These varying spaces between the neighboring participants 410a-f
are the result of the parallax effect.
[0063] Assuming two video cameras Cam A and Cam B are placed
proximate to the position of the eyes of the participant 410u, the
combined image of the participants 410a-f acquired by the video
cameras can be as illustrated in FIG. 4(c). The combined image has
similar foreshortening and parallax effects as the participant 410u
would have perceived. To identify the participants more clearly,
the participants 410a-f are also labeled as A1 (410a), A2 (410b),
A3 (410c), B1 (410d), B2 (410e), and B3 (410f), with images of
participants A1-3 being taken by the video camera Cam A and images
of participants B1-3 being taken by the video camera Cam B.

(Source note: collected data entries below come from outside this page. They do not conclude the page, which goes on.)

/-- R123 (decision D23): a barrier whose option is not SY is refused, with the pc and the word. That this comes before a
DSB's hold is the model's choice (log 13, DEDUCED), and the words are those of log 19 (PRESUMED). -/
def Obligations.BarrierOptionRefused : Prop :=
  ∀ (s : State) (option : BitVec 4), option ≠ 0b1111#4 →
    exec (.dsb option) s = .refused (.barrierOption s.cpu.pc (0xF3BF8F4#28 ++ option)) ∧
    exec (.dmb option) s = .refused (.barrierOption s.cpu.pc (0xF3BF8F5#28 ++ option)) ∧
    exec (.isb option) s = .refused (.barrierOption s.cpu.pc (0xF3BF8F6#28 ++ option))

/-- R121 (decision D1): an exclusive instruction is refused, with the pc and the word, exactly for the operands the rule
names: R13 or R15 anywhere, and for a Store-Exclusive `Rd = Rn` or `Rd = Rt`. R167 puts this before the other checks;
that it comes before the hold on a pending register too is the model's choice (log 13, DEDUCED). -/
def Obligations.BadOperandRefused : Prop :=
  (∀ (i : Instr) (rt rn : Reg) (offset : Nat) (size : Size) (s : State),
    loadForm i = some (rt, rn, offset, size) →
      ((rt = 13 ∨ rt = 15 ∨ rn = 13 ∨ rn = 15) ↔ exec i s = .refused (.badOperand s.cpu.pc (encodeWord i)))) ∧
  (∀ (i : Instr) (rd rt rn : Reg) (offset : Nat) (size : Size) (s : State),
    storeForm i = some (rd, rt, rn, offset, size) →
      ((rd = 13 ∨ rd = 15 ∨ rt = 13 ∨ rt = 15 ∨ rn = 13 ∨ rn = 15 ∨ rd = rn ∨ rd = rt) ↔
        exec i s = .refused (.badOperand s.cpu.pc (encodeWord i))))

/-! ### Barriers -/

/-- R131: a DMB goes on at once, whatever is outstanding, with its position on record where something is; no move of
the processor or of a bus master drops it from the record while an older transaction is outstanding; and while it
stands no younger transaction completes before an older one. So every transaction before a DMB completes before any
after it. That a DMB is put on a record when something is outstanding, and dropped with the last transaction older than
it, is how the model keeps R131 (log 29, DEDUCED). -/
def Obligations.DmbOrdersTransactions : Prop :=
  (∀ s : State, s.cpu.pc.toNat + 4 ≤ 0xFFFFFFFC →
    exec (.dmb 0b1111#4) s = .next { s with cpu := { s.cpu with
      pc := s.cpu.pc + 4#32, seq := s.cpu.seq + 1,
      dmbs := if s.cpu.pool = [] then s.cpu.dmbs else s.cpu.dmbs ++ [s.cpu.seq] } }) ∧
  (∀ (m : Move) (s t : State) (d : Nat) (old : Txn), play m s = .next t → (∀ k, m ≠ .focus k) → d ∈ s.cpu.dmbs →
    old ∈ t.cpu.pool → old.seq < d → d ∈ t.cpu.dmbs) ∧
  (∀ (s : State) (k d : Nat) (old young : Txn), s.cpu.pool[k]? = some young → old ∈ s.cpu.pool → d ∈ s.cpu.dmbs →
    old.seq < d → d < young.seq → completeAt k s = .next s)

/-- R132: a DSB holds while the processor's pool is not empty, and only then goes on; the one thing it may change besides
is from when on the memory maps replaced are out of use (R88). -/
def Obligations.DsbWaitsForPool : Prop :=
  ∀ s : State,
    (s.cpu.pool ≠ [] → exec (.dsb 0b1111#4) s = .next s) ∧
    (s.cpu.pool = [] → s.cpu.pc.toNat + 4 ≤ 0xFFFFFFFC → ∃ t, exec (.dsb 0b1111#4) s = .next t ∧
      t = { s with cpu := { s.cpu with
        pc := s.cpu.pc + 4#32, seq := s.cpu.seq + 1, mapEpoch := t.cpu.mapEpoch } })

/-- R133 (conflict C2 and decision D21: the wait for own writes, log 22; the epoch as a length of the history: log 9,
DESIGN CHOICE): an ISB moves `ifetch_epoch` to now, so that no overwritten byte is fetched any more, and later fetches
wait exactly for the processor's own outstanding writes that overlap them. -/
def Obligations.IsbRenewsFetch : Prop :=
  ∀ s : State, s.cpu.pc.toNat + 4 ≤ 0xFFFFFFFC → (∀ u ∈ s.cpu.pool, u.seq < s.cpu.seq) →
    ∃ t, exec (.isb 0b1111#4) s = .next t ∧
      t = { s with cpu := { s.cpu with
        pc := s.cpu.pc + 4#32, seq := s.cpu.seq + 1, ifetchEpoch := s.history.length, isbSeq := s.cpu.seq,
        seen := [] } } ∧
      (∀ a, staleBytes t a = []) ∧
      ∀ a, fetchWaits t a = s.cpu.pool.any (fun u => u.isWrite && overlaps (u.footprint s.plat) (a, 2))

/-- R130: no barrier writes a general register or memory, none depends on what they hold, none faults, none touches
another processor, and each either holds, changing nothing, or ends with `pc <- pc + 4`. -/
def Obligations.BarrierFrame : Prop :=
  ∀ (i : Instr) (s : State), isBarrier i = true →
    (∀ f, exec i s ≠ .fault f) ∧
    ∀ t, exec i s = .next t →
      t.cpu.regs = s.cpu.regs ∧ t.cpu.tag = s.cpu.tag ∧ t.cpu.pool = s.cpu.pool ∧ SameIdentity s t ∧
      (∀ a, t.mem.read a = s.mem.read a) ∧ t.history = s.history ∧ t.map = s.map ∧ t.mapHistory = s.mapHistory ∧
      t.devices = s.devices ∧ t.others = s.others ∧ t.masters = s.masters ∧ t.plat = s.plat ∧ t.agenda = s.agenda ∧
      t.draws = s.draws ∧ (t = s ∨ t.cpu.pc = s.cpu.pc + 4#32) ∧
      ∀ (regs : Vector Word 16) (m : Memory), exec i { s with cpu := { s.cpu with regs := regs }, mem := m } =
        .next { t with cpu := { t.cpu with regs := regs }, mem := m }

/-! ### Exclusive instructions: what executing one does -/

/-- R142 to R144, R150 (decisions D10, D15: pool and tag): a Load-Exclusive sets the tag, issues its read and ends with
`pc <- pc + 4`. While a switch of the memory map is under way the map its location is checked by is a free choice, and
where one of them forbids the access it may be refused instead, which is the model's choice (log 27). -/
def Obligations.LoadExclusiveIssues : Prop :=
  ∀ (i : Instr) (rt rn : Reg) (offset : Nat) (size : Size) (s : State) (a : Nat),
    loadForm i = some (rt, rn, offset, size) → i.wellFormed = true →
    s.cpu.pending rt = false → s.cpu.pending rn = false →
    a = (s.cpu.reg rn).toNat + offset → a ≤ 0xFFFFFFFF → a % size.bytes = 0 → s.cpu.pc.toNat + 4 ≤ 0xFFFFFFFC →
    ((∀ map ∈ admitted s, exclusiveAllowed map a size.bytes = true) →
      ∃ n, Drawn s s.cpu.mapEpoch n ∧ exec i s = .next (AfterLoad s n rt a size)) ∧
    ((∃ n, Drawn s s.cpu.mapEpoch n ∧ exec i s = .next (AfterLoad s n rt a size)) ∨
      exec i s = .refused (.exclusiveNotAllowed (BitVec.ofNat 32 a)) ∧ SomeMapForbids s a size)

/-- R145 to R147, R151 (decisions D10, D15: pool and tag): a Store-Exclusive paired with its tag issues the low bits of
`Rt` with the tag's `intact`, spends the tag and ends with `pc <- pc + 4`. While a switch of the memory map is under way
it may be refused instead, as a Load-Exclusive may, which is the model's choice (log 27). That a narrow form carries the
low bits is D17 (log 19, PRESUMED). -/
def Obligations.StoreExclusiveIssues : Prop :=
  ∀ (i : Instr) (rd rt rn : Reg) (offset : Nat) (size : Size) (intact : Bool) (s : State) (a : Nat),
    storeForm i = some (rd, rt, rn, offset, size) → i.wellFormed = true →
    s.cpu.pending rd = false → s.cpu.pending rt = false → s.cpu.pending rn = false →
    a = (s.cpu.reg rn).toNat + offset → a ≤ 0xFFFFFFFF → a % size.bytes = 0 →
    s.cpu.tag = some ⟨BitVec.ofNat 32 a, size, intact⟩ → s.cpu.pc.toNat + 4 ≤ 0xFFFFFFFC →
    ((∀ map ∈ admitted s, exclusiveAllowed map a size.bytes = true) →
      ∃ n, Drawn s s.cpu.mapEpoch n ∧ exec i s = .next (AfterStore s n rd rt a size intact)) ∧
    ((∃ n, Drawn s s.cpu.mapEpoch n ∧ exec i s = .next (AfterStore s n rd rt a size intact)) ∨
      exec i s = .refused (.exclusiveNotAllowed (BitVec.ofNat 32 a)) ∧ SomeMapForbids s a size)

/-- R91 "Issue": an exclusive instruction that names a pending register, as a source or as a destination, holds. R91
speaks of the destination of a read; that the status register of an outstanding Store-Exclusive is pending too is the
model's choice (log 34, DEDUCED). So is that it holds before its address is checked (log 13, DEDUCED). -/
def Obligations.ExclusiveHoldsOnPendingRegister : Prop :=
  ∀ (i : Instr) (named : List Reg) (rn r : Reg) (offset : Nat) (size : Size) (s : State),
    exclusiveForm i = some (named, rn, offset, size) → i.wellFormed = true →
    r ∈ named → s.cpu.pending r = true → exec i s = .next s

/-- R141 (the spec's "no source says that addresses wrap"): an effective address above 0xFFFFFFFF is refused. -/
def Obligations.AddressOverflowRefused : Prop :=
  ∀ (i : Instr) (named : List Reg) (rn : Reg) (offset : Nat) (size : Size) (s : State),
    exclusiveForm i = some (named, rn, offset, size) → i.wellFormed = true →
    (∀ r ∈ named, s.cpu.pending r = false) → (s.cpu.reg rn).toNat + offset > 0xFFFFFFFF →
    exec i s = .refused (.addressOverflow s.cpu.pc)

/-- R148 (decision D6): an exclusive access whose address is no multiple of its size faults, with the address. -/
def Obligations.UnalignedExclusiveFaults : Prop :=
  ∀ (i : Instr) (named : List Reg) (rn : Reg) (offset : Nat) (size : Size) (s : State),
    exclusiveForm i = some (named, rn, offset, size) → i.wellFormed = true →
    (∀ r ∈ named, s.cpu.pending r = false) → (s.cpu.reg rn).toNat + offset ≤ 0xFFFFFFFF →
    ((s.cpu.reg rn).toNat + offset) % size.bytes ≠ 0 →
    exec i s = .fault (.unalignedExclusive (BitVec.ofNat 32 ((s.cpu.reg rn).toNat + offset)))

/-- R149 (decision D14): an aligned exclusive access is refused where, by every memory map it may use, a byte of it is
no plain storage, lies outside the Normal regions, or lies in a bit-band alias region. Which maps it may use, where a
switch is under way, is the model's choice (log 27). -/
def Obligations.ExclusiveOutsidePlainStorageRefused : Prop :=
  ∀ (i : Instr) (named : List Reg) (rn : Reg) (offset : Nat) (size : Size) (s : State) (a : Nat),
    exclusiveForm i = some (named, rn, offset, size) → i.wellFormed = true →
    (∀ r ∈ named, s.cpu.pending r = false) → a = (s.cpu.reg rn).toNat + offset → a ≤ 0xFFFFFFFF →
    a % size.bytes = 0 →
    (∀ map ∈ admitted s, ∃ k, k < size.bytes ∧
      (bankAt map (a + k) ≠ some .storage ∨ memTypeOf (regionOf (a + k)) ≠ .normal ∨
        (0x22000000 ≤ a + k ∧ a + k ≤ 0x23FFFFFF) ∨ (0x42000000 ≤ a + k ∧ a + k ≤ 0x43FFFFFF))) →
    exec i s = .refused (.exclusiveNotAllowed (BitVec.ofNat 32 a))

/-- R151 (decision D15): a Store-Exclusive with no tag, or with a tag of another address or another size, is refused,
unless it is already refused for its location (R149, R167). That under a switch the location is checked by a map freely
chosen is the model's choice (log 27). -/
def Obligations.UnpairedStoreExclusiveRefused : Prop :=
  ∀ (i : Instr) (rd rt rn : Reg) (offset : Nat) (size : Size) (s : State) (a : Nat),
    storeForm i = some (rd, rt, rn, offset, size) → i.wellFormed = true →
    s.cpu.pending rd = false → s.cpu.pending rt = false → s.cpu.pending rn = false →
    a = (s.cpu.reg rn).toNat + offset → a ≤ 0xFFFFFFFF → a % size.bytes = 0 →
    (∀ g, s.cpu.tag = some g → g.addr ≠ BitVec.ofNat 32 a ∨ g.size ≠ size) →
    exec i s = .refused (.unpairedStoreExclusive s.cpu.pc) ∨
      exec i s = .refused (.exclusiveNotAllowed (BitVec.ofNat 32 a)) ∧ SomeMapForbids s a size

/-! ### Exclusive instructions: a whole step -/

/-- R142 to R144 (decisions D6, D14, D15 on what stops and on the tag, D17 on the extension; that one step completes the
access too: 92_eei_decisions.md Notes (i), log 6): with nothing outstanding, a step that fetches a Load-Exclusive
refuses an address above 0xFFFFFFFF, faults on an unaligned one, refuses a location where no memory map gives it a
meaning, and otherwise leaves the value at the address in `Rt`, extended with zeros, the tag set, the pc at the next
instruction, the program-order counter one on, no DMB on record and every other field as it was (a free choice of a
fetched byte or of a memory map counts as a draw). Where a switch is under way, the access may be checked by a map that
forbids it, and is then refused; once issued it is not (the model's choice: log 27). The extension is general knowledge
(log 19, PRESUMED), and that no DMB stays on record once nothing older is outstanding is log 29 (DEDUCED). -/
def Obligations.LoadExclusiveStep : Prop :=
  ∀ (i : Instr) (rt rn : Reg) (offset : Nat) (size : Size) (s s' : State) (a : Nat),
    loadForm i = some (rt, rn, offset, size) → i.wellFormed = true → Fetches s i s' → s.cpu.pool = [] →
    a = (s.cpu.reg rn).toNat + offset →
    if a > 0xFFFFFFFF then step s = .refused (.addressOverflow s.cpu.pc)
    else if a % size.bytes ≠ 0 then step s = .fault (.unalignedExclusive (BitVec.ofNat 32 a))
    else if ∀ map ∈ admitted s, exclusiveAllowed map a size.bytes = false then
      step s = .refused (.exclusiveNotAllowed (BitVec.ofNat 32 a))
    else
      (step s = .refused (.exclusiveNotAllowed (BitVec.ofNat 32 a)) ∧ SomeMapForbids s a size) ∨
      ∃ t, step s = .next t ∧ (∃ map ∈ admitted s, exclusiveAllowed map a size.bytes = true ∧
          IsValueAt (t.cpu.reg rt) s map a size.bytes) ∧ RegsKeptBut rt s t ∧
        s'.draws ≤ t.draws ∧ (admitted s = [s.map] → t.draws = s'.draws) ∧
        t = { s with draws := t.draws, cpu := { s.cpu with
          regs := t.cpu.regs, tag := some ⟨BitVec.ofNat 32 a, size, true⟩, pc := s.cpu.pc + 4#32,
          seq := s.cpu.seq + 1, dmbs := [] } }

[0064] Assuming two additional video cameras Cam A' and Cam B' are
placed proximate to the position of the eyes of the participant
410z, the combined image of the participants 410a-f would be as
illustrated in FIG. 4(e). The foreshortening and parallax effects
are different compare to those shown in FIG. 4(c), even though the
participants are the same. In FIG. 4(e) the video cameras Cam A'
and B' are positioned closest to the participant B3, therefore the
participant B3 appears the biggest and is most distant from the
neighboring participant, whereas the participant A1 appears the
smallest and is the closest to the neighboring participant.
[0065] Displaying the video with the foreshortening and parallax
effects is disadvantageous for several reasons. First, the meeting
participants cannot be displayed in substantially life-size.
Because of the foreshortening effect, the sizes of the images of
the remote participants 410 decrease as the corresponding remote
participants 410 sit further away from the video camera. As a
result, the size of the images of the remote participants varies,
and cannot be life-size. As discussed earlier, failure to display
remote participants in substantially life-size weakens the local
participant's sense of physical presence of the remote
participants, and consequently the user experience will suffer.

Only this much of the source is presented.